Из журнала "Кадетская перекличка" № 28
Пасха 1945 года застала меня в походе. Догорала вторая мировая война. Бесконечные ночные переходы, когда от усталости и бессонницы голова опускается все ниже — к самой лошадиной гриве, пока лошадь не зацепит меня стременем за какую-нибудь повозку и не заставит очнуться.
Эти дни смешались и, в памяти осталось только ночное, темное, уже теплое балканское небо, да топот лошадиных копыт. Далеко на горизонте бесшумно вспыхивают зарницы» отсветы ракет и артиллерийских выстрелов. Это за холмами идет ночной бой. Уже никому не нужный и бесполезный. У нас тихо. Усиленными маршами мы спешим вырваться из коммунистического окружения в Австрию.
Нам сказали, что красных в Австрию союзники не допустят. А союзников мы не боимся — мы против них не воевали, мы боремся только против коммунистов.
О том, что прошла Пасха вспоминаем, только тогда, когда пришли в английскую зону и вздохнули с облегчением, решив, что теперь нам бояться уже нечего, что самое тяжелое и страшное осталось уже позади ...
А потом был провал.

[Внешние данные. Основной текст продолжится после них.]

-- ==== Sys2Proof/Machine/Start.lean ====
section
/-!
DEFINITION. Cold and warm starts (chapter 21): the steps of Tables 21.1 and 21.2, failed steps (R401), and requests that meet a start
(R402).
-/

namespace Sys2Proof.Machine

/-! ### Step bookkeeping (R401, R403) -/

/-- What `GLB.START_STATUS.STEP` reads in a phase: a warm step reads the cold step it replaces, W1 reads 15 (Table 21.5). -/
def Phase.step : Phase → Nat
  | .cold n => n
  | .coldLate7 => 7
  | .warm n => [0, 15, 8, 5, 6, 7, 9, 10, 11, 12, 14].getD n 14
  | _ => 14

/-- A step begins. -/
def State.enter (s : State) (p : Phase) : State :=
  { s with
    hub := (s.hub.set GLB.START_STATUS.STEP p.step).set GLB.START_STATUS.RETRIES 0
    start := { s.start with phase := p, repeats := 0, stepAt := s.hub.elapsed } }

/-- START_STEP_RETRY (R401): a step that missed its end condition runs again, up to 3 times. -/
def State.stepRetry (s : State) : State :=
  let n := s.start.repeats + 1
  { s with
    hub := (s.hub.set GLB.START_STATUS.RETRIES n).raise { code := 0x0213, detail := [s.start.phase.step, n] }
    start := { s.start with repeats := n, stepAt := s.hub.elapsed } }

/-! ### The cold start begins (R398) -/

/-- OTP and fuses, which a cold start keeps. -/
def otpRegs (regs : List (Nat × Word)) : List (Nat × Word) := regs.filter fun e => decide (e.1 < 0x10 ∨ (0x2800200 ≤ e.1 ∧ e.1 < 0x2800400))

/-- The shared state at a cold start: every register at its Reset value, OTP and fuses kept. -/
def Hub.coldReset (h : Hub) : Hub :=
  { regs := otpRegs h.regs, shadow := otpRegs h.regs, pub := otpRegs h.regs, ticks := h.ticks, hostMem := h.hostMem, out := h.out, free := h.free }

/-- The device with nothing running, `QSC.EGR_LIMIT` and the power cap as the part's fuses have them (Tables 1.2 and 1.4): what a cold start takes from before is OTP, fuses, the flash, the pins and the record of outputs. -/
def State.coldReset (s : State) : State :=
  let used := ((List.range 64).filter fun e => s.hub.get1 DBT.OTP_HI.CHANNEL e ≠ 0).length
  let fused := (s.hub.coldReset.set QSC.EGR_LIMIT.GBPS s.hub.ethGbps).set DBT.POWER.CAP_W (partPower (s.hub.get GLB.VARIANT.PART))
  let h := (fused.set DBT.STATUS.OTP_USED used).set DBT.STATUS.MGMT_KEY (if s.dbt.mgmtKey = 0 then 0 else 1)
  { hub := h
    ldr := { flash := s.ldr.flash, flashSfdp := s.ldr.flashSfdp, bootHost := s.ldr.bootHost }
    dbt := { mgmtKey := s.dbt.mgmtKey, shutPin := s.dbt.shutPin }
    pending := s.pending }

/-- A cold start begins at step 1, for the reason `source` (Table 21.5). -/
def State.coldBegin (s : State) (source : Nat) : State :=
  let s1 := s.coldReset
  let h := (s1.hub.set GLB.START_STATUS.STATE 0).set GLB.START_STATUS.SOURCE source
  ({ s1 with hub := h, start := { trigger := s.hub.ticks } } : State).enter (.cold 1)

/-- COLD_START (R398): `RESET_N` rises with `CORE_PG` high. -/
def execColdStart (s : State) : Host.Outcome State Fault Refusal :=
  .next (if s.start.phase = .held then s.coldBegin 0 else s)

/-- The device is held: everything in progress is abandoned. The Deadbolt keeps running, with its registers, until the next cold start
returns them to their Reset values (R399, R407). -/
def State.holdReset (s : State) : State :=
  let t := s.coldReset
  let dbt := s.hub.regs.filter fun e => decide (e.1 < 0x10 ∨ (0x2800000 ≤ e.1 ∧ e.1 < 0x3000000))
  { t with
    hub := { t.hub with regs := dbt, shadow := dbt, pub := dbt }
    dbt := { mgmtKey := s.dbt.mgmtKey, wrapKey := s.dbt.wrapKey, nonce := s.dbt.nonce, nonceAt := s.dbt.nonceAt, leaks := s.dbt.leaks, pageAge := s.dbt.pageAge,
             restarting := s.dbt.restarting, mismatchAt := s.dbt.mismatchAt, shutPin := s.dbt.shutPin } }

/-- RESET_N_FALL (R402). -/
def execResetNFall (s : State) : Host.Outcome State Fault Refusal := .next s.holdReset

/-- POWER_LOSS (R407): `CORE_PG` falls, or a supply leaves its range; memory contents are lost. -/
def execPowerLoss (s : State) : Host.Outcome State Fault Refusal := .next s.holdReset

/-! ### Warm requests (R400, R402) -/

/-- The capture of the shadows of `IMG.COMMIT` at a warm request (R48): the bank of a full commit whose GO stands there. -/
def State.warmCapture (s : State) : Option Bool :=
  let commit := s.hub.rdShadow 0x300004
  if IMG.COMMIT.GO.of commit = 1 ∧ IMG.COMMIT.SCOPE.of commit = 0 then some (IMG.COMMIT.BANK.of commit == 1) else none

Десять долгих лет советских концлагерей. Какая уж тут Пасха! А ведь Пасха для русского-православного человека, это самый большой, самый важный Праздник в году. Праздник чудесного Воскресения Христова, праздник нашего грядущего спасения. К Пасхе православные готовятся задолго. Целых семь недель строгого поста, когда нельзя есть не только мяса, но и яйца и даже пить молоко. Только овощи да рыба.
В течении этого поста читается особая молитва, люди исповедуются и причащаются, чтобы встретить «Праздник Праздников» чистыми и достойными.
Ни о чем этом в советских лагерях нельзя было и думать. Замученные голодом и непосильной работой люди не ведут счета дням и не отмечают праздников. Зато, этот счет за них ведет коммунистическое начальство.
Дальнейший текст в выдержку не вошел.